This chapter explains how to set up HBase cluster, from a basic standalone HBase instance to a fully distributed, highly available HBase cluster on Amazon EC2.
According to Apache HBase's home page:
HBase is the Hadoop database. Use HBase when you need random, real-time, read/write access to your Big Data. This project's goal is the hosting of very large tables—billions of rows X millions of columns—atop clusters of commodity hardware.
HBase can run against any filesystem. For example, you can run HBase on top of an EXT4 local filesystem, Amazon Simple Storage Service (Amazon S3), and Hadoop Distributed File System (HDFS) , which is the primary distributed filesystem for Hadoop. In most cases, a fully distributed HBase cluster runs on an instance of HDFS, so we will explain how to set up Hadoop before proceeding.
Apache ZooKeeper is an open source software providing a highly reliable, distributed coordination service. A distributed HBase depends on a running ZooKeeper cluster.

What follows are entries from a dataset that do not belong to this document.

-- ==== Sys2Proof/Laws/AgreeOps.lean ====
section
/-! SUPPORT. The fields of State that each function of Machine/Ops.lean can change. -/
set_option Elab.async false

set_option linter.unusedTactic false
set_option linter.unreachableTactic false

namespace Sys2Proof.Machine
namespace State

theorem agree_setEvt {μ : Nat} {σ : State} (hK : 256 ||| μ = μ) (b : Nat) (bit : Nat) (s : State) (hA : Agree μ σ s) : Agree μ σ (setEvt b bit s) := by
  refine Agree.step (k := 256) ?_ hK hA
  clear hA hK
  unfold setEvt
  repeat' (first | (intro x; first | (refine (fun (hx : Agree 256 s x) => ?_) ?_; clear_value x; rotate_left; subst x) | subst x) | lift_lets -underBinder | with_reducible exact Agree.refl _ _ | with_reducible assumption | ((conv => (arg 3; arg 27; skip)); with_reducible refine Agree.upd_evt _ (by decide) ?_) | with_reducible refine Agree.of_snd (by assumption) ?_ | with_reducible refine Agree.of_fst (by assumption) ?_ | split | dsimp only | (intro t ht; with_reducible assumption) | intro)

theorem agree_tick {μ : Nat} {σ : State} (hK : 1 ||| μ = μ) (s : State) (hA : Agree μ σ s) : Agree μ σ (tick s) := by
  refine Agree.step (k := 1) ?_ hK hA
  clear hA hK
  unfold tick
  repeat' (first | (intro x; first | (refine (fun (hx : Agree 1 s x) => ?_) ?_; clear_value x; rotate_left; subst x) | subst x) | lift_lets -underBinder | with_reducible exact Agree.refl _ _ | with_reducible assumption | ((conv => (arg 3; arg 27; skip)); with_reducible refine Agree.upd_clk _ (by decide) ?_) | with_reducible refine Agree.of_snd (by assumption) ?_ | with_reducible refine Agree.of_fst (by assumption) ?_ | split | dsimp only | (intro t ht; with_reducible assumption) | intro)

theorem agree_mdSubs {μ : Nat} {σ : State} (hK : 8192 ||| μ = μ) (src : Nat) (sub : Nat) (f : List SubSrc → List SubSrc) (s : State) (hA : Agree μ σ s) : Agree μ σ (mdSubs src sub f s) := by
  refine Agree.step (k := 8192) ?_ hK hA
  clear hA hK
  unfold mdSubs
  repeat' (first | (intro x; first | (refine (fun (hx : Agree 8192 s x) => ?_) ?_; clear_value x; rotate_left; subst x) | subst x) | lift_lets -underBinder | with_reducible exact Agree.refl _ _ | with_reducible assumption | ((conv => (arg 3; arg 27; skip)); with_reducible refine Agree.upd_flt _ (by decide) ?_) | with_reducible refine Agree.of_snd (by assumption) ?_ | with_reducible refine Agree.of_fst (by assumption) ?_ | split | dsimp only | (intro t ht; with_reducible assumption) | intro)

theorem agree_raise {μ : Nat} {σ : State} (hK : 8192 ||| μ = μ) (src : Nat) (sub : Nat) (till : Option Nat) (s : State) (hA : Agree μ σ s) : Agree μ σ (raise src sub till s) := by
  refine Agree.step (k := 8192) ?_ hK hA
  clear hA hK
  unfold raise
  repeat' (first | (intro x; first | (refine (fun (hx : Agree 8192 s x) => ?_) ?_; clear_value x; rotate_left; subst x) | subst x) | lift_lets -underBinder | with_reducible exact Agree.refl _ _ | with_reducible assumption | with_reducible apply @agree_mdSubs 8192 _ (by decide) | with_reducible refine Agree.of_snd (by assumption) ?_ | with_reducible refine Agree.of_fst (by assumption) ?_ | split | dsimp only | (intro t ht; with_reducible assumption) | intro)

theorem agree_unraise {μ : Nat} {σ : State} (hK : 8192 ||| μ = μ) (src : Nat) (sub : Nat) (s : State) (hA : Agree μ σ s) : Agree μ σ (unraise src sub s) := by
  refine Agree.step (k := 8192) ?_ hK hA
  clear hA hK
  unfold unraise
  repeat' (first | (intro x; first | (refine (fun (hx : Agree 8192 s x) => ?_) ?_; clear_value x; rotate_left; subst x) | subst x) | lift_lets -underBinder | with_reducible exact Agree.refl _ _ | with_reducible assumption | with_reducible apply @agree_mdSubs 8192 _ (by decide) | with_reducible refine Agree.of_snd (by assumption) ?_ | with_reducible refine Agree.of_fst (by assumption) ?_ | split | dsimp only | (intro t ht; with_reducible assumption) | intro)

theorem agree_follow {μ : Nat} {σ : State} (hK : 8192 ||| μ = μ) (src : Nat) (sub : Nat) (c : Bool) (s : State) (hA : Agree μ σ s) : Agree μ σ (follow src sub c s) := by
  refine Agree.step (k := 8192) ?_ hK hA
  clear hA hK
  unfold follow
  repeat' (first | (intro x; first | (refine (fun (hx : Agree 8192 s x) => ?_) ?_; clear_value x; rotate_left; subst x) | subst x) | lift_lets -underBinder | with_reducible exact Agree.refl _ _ | with_reducible assumption | with_reducible apply @agree_raise 8192 _ (by decide) | with_reducible apply @agree_unraise 8192 _ (by decide) | with_reducible refine Agree.of_snd (by assumption) ?_ | with_reducible refine Agree.of_fst (by assumption) ?_ | split | dsimp only | (intro t ht; with_reducible assumption) | intro)

theorem agree_arrive {μ : Nat} {σ : State} (hK : 1 ||| μ = μ) (s : State) (hA : Agree μ σ s) : Agree μ σ (arrive s) := by
  refine Agree.step (k := 1) ?_ hK hA
  clear hA hK
  unfold arrive
  repeat' (first | (intro x; first | (refine (fun (hx : Agree 1 s x) => ?_) ?_; clear_value x; rotate_left; subst x) | subst x) | lift_lets -underBinder | with_reducible exact Agree.refl _ _ | with_reducible assumption | ((conv => (arg 3; arg 27; skip)); with_reducible refine Agree.upd_clk _ (by decide) ?_) | with_reducible refine Agree.of_snd (by assumption) ?_ | with_reducible refine Agree.of_fst (by assumption) ?_ | split | dsimp only | (intro t ht; with_reducible assumption) | intro)

theorem agree_pairSeen {μ : Nat} {σ : State} (hK : 8192 ||| μ = μ) (src : Nat) (s : State) (hA : Agree μ σ s) : Agree μ σ (pairSeen src s) := by
  refine Agree.step (k := 8192) ?_ hK hA
  clear hA hK
  unfold pairSeen
  repeat' (first | (intro x; first | (refine (fun (hx : Agree 8192 s x) => ?_) ?_; clear_value x; rotate_left; subst x) | subst x) | lift_lets -underBinder | with_reducible exact Agree.refl _ _ | with_reducible assumption | ((conv => (arg 3; arg 27; skip)); with_reducible refine Agree.upd_flt _ (by decide) ?_) | with_reducible refine Agree.of_snd (by assumption) ?_ | with_reducible refine Agree.of_fst (by assumption) ?_ | split | dsimp only | (intro t ht; with_reducible assumption) | intro)

theorem agree_pushRec {μ : Nat} {σ : State} (hK : 16384 ||| μ = μ) (kind : Nat) (flags : Nat) (st : Stamp) (body : List Byte) (s : State) (hA : Agree μ σ s) : Agree μ σ (pushRec kind flags st body s) := by
  refine Agree.step (k := 16384) ?_ hK hA
  clear hA hK
  unfold pushRec
  repeat' (first | (intro x; first | (refine (fun (hx : Agree 16384 s x) => ?_) ?_; clear_value x; rotate_left; subst x) | subst x) | lift_lets -underBinder | with_reducible exact Agree.refl _ _ | with_reducible assumption | ((conv => (arg 3; arg 27; skip)); with_reducible refine Agree.upd_ledg _ (by decide) ?_) | with_reducible refine Agree.of_snd (by assumption) ?_ | with_reducible refine Agree.of_fst (by assumption) ?_ | split | dsimp only | (intro t ht; with_reducible assumption) | intro)

theorem agree_post {μ : Nat} {σ : State} (hK : 16640 ||| μ = μ) (o : Occ) (s : State) (hA : Agree μ σ s) : Agree μ σ (post o s) := by
  refine Agree.step (k := 16640) ?_ hK hA
  clear hA hK
  unfold post
  repeat' (first | (intro x; first | (refine (fun (hx : Agree 16640 s x) => ?_) ?_; clear_value x; rotate_left; subst x) | subst x) | lift_lets -underBinder | with_reducible exact Agree.refl _ _ | with_reducible assumption | ((conv => (arg 3; arg 27; skip)); with_reducible refine Agree.upd_ledg _ (by decide) ?_) | with_reducible apply @agree_setEvt 16640 _ (by decide) | with_reducible refine Agree.of_snd (by assumption) ?_ | with_reducible refine Agree.of_fst (by assumption) ?_ | split | dsimp only | (intro t ht; with_reducible assumption) | intro)

theorem agree_count {μ : Nat} {σ : State} (hK : 16640 ||| μ = μ) (kind : Nat) (unit : Nat) (datum : Nat) (s : State) (hA : Agree μ σ s) : Agree μ σ (count kind unit datum s) := by
  refine Agree.step (k := 16640) ?_ hK hA
  clear hA hK
  unfold count
  repeat' (first | (intro x; first | (refine (fun (hx : Agree 16640 s x) => ?_) ?_; clear_value x; rotate_left; subst x) | subst x) | lift_lets -underBinder | with_reducible exact Agree.refl _ _ | with_reducible assumption | ((conv => (arg 3; arg 27; skip)); with_reducible refine Agree.upd_ledg _ (by decide) ?_) | with_reducible apply @agree_post 16640 _ (by decide) | with_reducible refine Agree.of_snd (by assumption) ?_ | with_reducible refine Agree.of_fst (by assumption) ?_ | split | dsimp only | (intro t ht; with_reducible assumption) | intro)

theorem agree_when {μ : Nat} {σ : State} (_hK : 0 ||| μ = μ) (c : Bool) (f : State → State) (s : State) (hf : ∀ t, Agree μ σ t → Agree μ σ (f t)) (hA : Agree μ σ s) : Agree μ σ (when c f s) := by
  unfold when
  repeat' (first | (intro x; first | (refine (fun (hx : Agree μ σ x) => ?_) ?_; clear_value x; rotate_left; subst x) | subst x) | lift_lets -underBinder | with_reducible exact Agree.refl _ _ | with_reducible assumption | with_reducible apply hf | with_reducible refine Agree.of_snd (by assumption) ?_ | with_reducible refine Agree.of_fst (by assumption) ?_ | split | dsimp only | (intro t ht; with_reducible assumption) | intro)

theorem agree_raiseTurn {μ : Nat} {σ : State} (hK : 8192 ||| μ = μ) (src : Nat) (sub : Nat) (s : State) (hA : Agree μ σ s) : Agree μ σ (raiseTurn src sub s) := by
  refine Agree.step (k := 8192) ?_ hK hA
  clear hA hK
  unfold raiseTurn
  repeat' (first | (intro x; first | (refine (fun (hx : Agree 8192 s x) => ?_) ?_; clear_value x; rotate_left; subst x) | subst x) | lift_lets -underBinder | with_reducible exact Agree.refl _ _ | with_reducible assumption | with_reducible apply @agree_raise 8192 _ (by decide) | with_reducible refine Agree.of_snd (by assumption) ?_ | with_reducible refine Agree.of_fst (by assumption) ?_ | split | dsimp only | (intro t ht; with_reducible assumption) | intro)

theorem agree_pairHold {μ : Nat} {σ : State} (hK : 8192 ||| μ = μ) (src : Nat) (s : State) (hA : Agree μ σ s) : Agree μ σ (pairHold src s) := by
  refine Agree.step (k := 8192) ?_ hK hA
  clear hA hK
  unfold pairHold
  repeat' (first | (intro x; first | (refine (fun (hx : Agree 8192 s x) => ?_) ?_; clear_value x; rotate_left; subst x) | subst x) | lift_lets -underBinder | with_reducible exact Agree.refl _ _ | with_reducible assumption | ((conv => (arg 3; arg 27; skip)); with_reducible refine Agree.upd_flt _ (by decide) ?_) | with_reducible refine Agree.of_snd (by assumption) ?_ | with_reducible refine Agree.of_fst (by assumption) ?_ | split | dsimp only | (intro t ht; with_reducible assumption) | intro)

end State
end Sys2Proof.Machine
end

HBase, which is a database that runs on Hadoop, keeps a lot of files open at the same time. We need to change some Linux kernel settings to run HBase smoothly.

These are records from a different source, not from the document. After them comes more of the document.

theorem agree_railUp {μ : Nat} {σ : State} (hK : 73732 ||| μ = μ) (pg : BitVec 64) (win : BitVec 64) (s : State) (hA : Agree μ σ s) : Agree μ σ (railUp pg win s) := by
  refine Agree.step (k := 73732) ?_ hK hA
  clear hA hK
  unfold railUp
  repeat' (first | (intro x; first | (refine (fun (hx : Agree 73732 s x) => ?_) ?_; clear_value x; rotate_left; subst x) | subst x) | lift_lets -underBinder | with_reducible exact Agree.refl _ _ | with_reducible assumption | ((conv => (arg 3; arg 27; skip)); with_reducible refine Agree.upd_seq _ (by decide) ?_) | with_reducible refine Agree.forN ?_ ?_ | with_reducible refine Agree.forL ?_ ?_ | with_reducible apply @agree_leftRise 73732 _ (by decide) | with_reducible apply @agree_sampleSlot 73732 _ (by decide) | with_reducible apply @agree_upSlotStep 73732 _ (by decide) | with_reducible refine Agree.of_snd (by assumption) ?_ | with_reducible refine Agree.of_fst (by assumption) ?_ | split | dsimp only | (intro t ht; with_reducible assumption) | intro)

theorem agree_railWarn {μ : Nat} {σ : State} (hK : 73984 ||| μ = μ) (n : Nat) (s : State) (hA : Agree μ σ s) : Agree μ σ (railWarn n s) := by
  refine Agree.step (k := 73984) ?_ hK hA
  clear hA hK
  unfold railWarn
  repeat' (first | (intro x; first | (refine (fun (hx : Agree 73984 s x) => ?_) ?_; clear_value x; rotate_left; subst x) | subst x) | lift_lets -underBinder | with_reducible exact Agree.refl _ _ | with_reducible assumption | with_reducible apply @agree_setEvt 73984 _ (by decide) | with_reducible apply @agree_raise 73984 _ (by decide) | with_reducible apply @agree_mdSlot 73984 _ (by decide) | with_reducible refine Agree.of_snd (by assumption) ?_ | with_reducible refine Agree.of_fst (by assumption) ?_ | split | dsimp only | (intro t ht; with_reducible assumption) | intro)

theorem agree_startSled {μ : Nat} {σ : State} (hK : 73728 ||| μ = μ) (x : Nat) (s : State) (hA : Agree μ σ s) : Agree μ σ (startSled x s) := by
  refine Agree.step (k := 73728) ?_ hK hA
  clear hA hK
  unfold startSled
  repeat' (first | (intro x; first | (refine (fun (hx : Agree 73728 s x) => ?_) ?_; clear_value x; rotate_left; subst x) | subst x) | lift_lets -underBinder | with_reducible exact Agree.refl _ _ | with_reducible assumption | with_reducible apply @agree_startRise 73728 _ (by decide) | with_reducible refine Agree.of_snd (by assumption) ?_ | with_reducible refine Agree.of_fst (by assumption) ?_ | split | dsimp only | (intro t ht; with_reducible assumption) | intro)

theorem agree_startWaited {μ : Nat} {σ : State} (hK : 90368 ||| μ = μ) (s : State) (hA : Agree μ σ s) : Agree μ σ (startWaited s) := by
  refine Agree.step (k := 90368) ?_ hK hA
  clear hA hK
  unfold startWaited
  repeat' (first | (intro x; first | (refine (fun (hx : Agree 90368 s x) => ?_) ?_; clear_value x; rotate_left; subst x) | subst x) | lift_lets -underBinder | with_reducible exact Agree.refl _ _ | with_reducible assumption | ((conv => (arg 3; arg 27; skip)); with_reducible refine Agree.upd_seq _ (by decide) ?_) | with_reducible apply @agree_setEvt 90368 _ (by decide) | with_reducible apply @agree_startRun 90368 _ (by decide) | with_reducible apply @agree_snapshot 90368 _ (by decide) | with_reducible refine Agree.of_snd (by assumption) ?_ | with_reducible refine Agree.of_fst (by assumption) ?_ | split | dsimp only | (intro t ht; with_reducible assumption) | intro)

theorem agree_restExpiry {μ : Nat} {σ : State} (hK : 90368 ||| μ = μ) (x : Option Nat) (s : State) (hA : Agree μ σ s) : Agree μ σ (restExpiry x s) := by
  refine Agree.step (k := 90368) ?_ hK hA
  clear hA hK
  unfold restExpiry
  repeat' (first | (intro x; first | (refine (fun (hx : Agree 90368 s x) => ?_) ?_; clear_value x; rotate_left; subst x) | subst x) | lift_lets -underBinder | with_reducible exact Agree.refl _ _ | with_reducible assumption | ((conv => (arg 3; arg 27; skip)); with_reducible refine Agree.upd_seq _ (by decide) ?_) | with_reducible apply @agree_setEvt 90368 _ (by decide) | with_reducible apply @agree_startRestore 90368 _ (by decide) | with_reducible apply @agree_snapshot 90368 _ (by decide) | with_reducible apply @agree_startSled 90368 _ (by decide) | with_reducible apply @agree_startWaited 90368 _ (by decide) | with_reducible refine Agree.of_snd (by assumption) ?_ | with_reducible refine Agree.of_fst (by assumption) ?_ | split | dsimp only | (intro t ht; with_reducible assumption) | intro)

theorem agree_stopRise {μ : Nat} {σ : State} (hK : 65536 ||| μ = μ) (k : Nat) (s : State) (hA : Agree μ σ s) : Agree μ σ (stopRise k s) := by
  refine Agree.step (k := 65536) ?_ hK hA
  clear hA hK
  unfold stopRise
  repeat' (first | (intro x; first | (refine (fun (hx : Agree 65536 s x) => ?_) ?_; clear_value x; rotate_left; subst x) | subst x) | lift_lets -underBinder | with_reducible exact Agree.refl _ _ | with_reducible assumption | ((conv => (arg 3; arg 27; skip)); with_reducible refine Agree.upd_seq _ (by decide) ?_) | with_reducible refine Agree.forN ?_ ?_ | with_reducible apply @agree_mdSlot 65536 _ (by decide) | with_reducible refine Agree.of_snd (by assumption) ?_ | with_reducible refine Agree.of_fst (by assumption) ?_ | split | dsimp only | (intro t ht; with_reducible assumption) | intro)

A fully distributed HBase cluster has one or more master nodes (HMaster), which coordinate the entire cluster, and many slave nodes (RegionServer), which handle the actual data storage and request. The following diagram shows a typical HBase cluster structure:
HBase can run multiple master nodes at the same time, and use ZooKeeper to monitor and failover the masters. But as HBase uses HDFS as its low-layer filesystem, if HDFS is down, HBase is down too. The master node of HDFS, which is called NameNode, is the Single Point Of Failure (SPOF) of HDFS, so it is the SPOF of an HBase cluster. However, NameNode as a software is very robust and stable. Moreover, the HDFS team is working hard on a real HA NameNode, which is expected to be included in Hadoop's next major release.
The first seven recipes in this chapter explain how we can get HBase and all its dependencies working together, as a fully distributed HBase cluster. The last recipe explains an advanced topic on how to avoid the SPOF issue of the cluster.
We will start by setting up a standalone HBase instance, and then demonstrate setting up a distributed HBase cluster on Amazon EC2.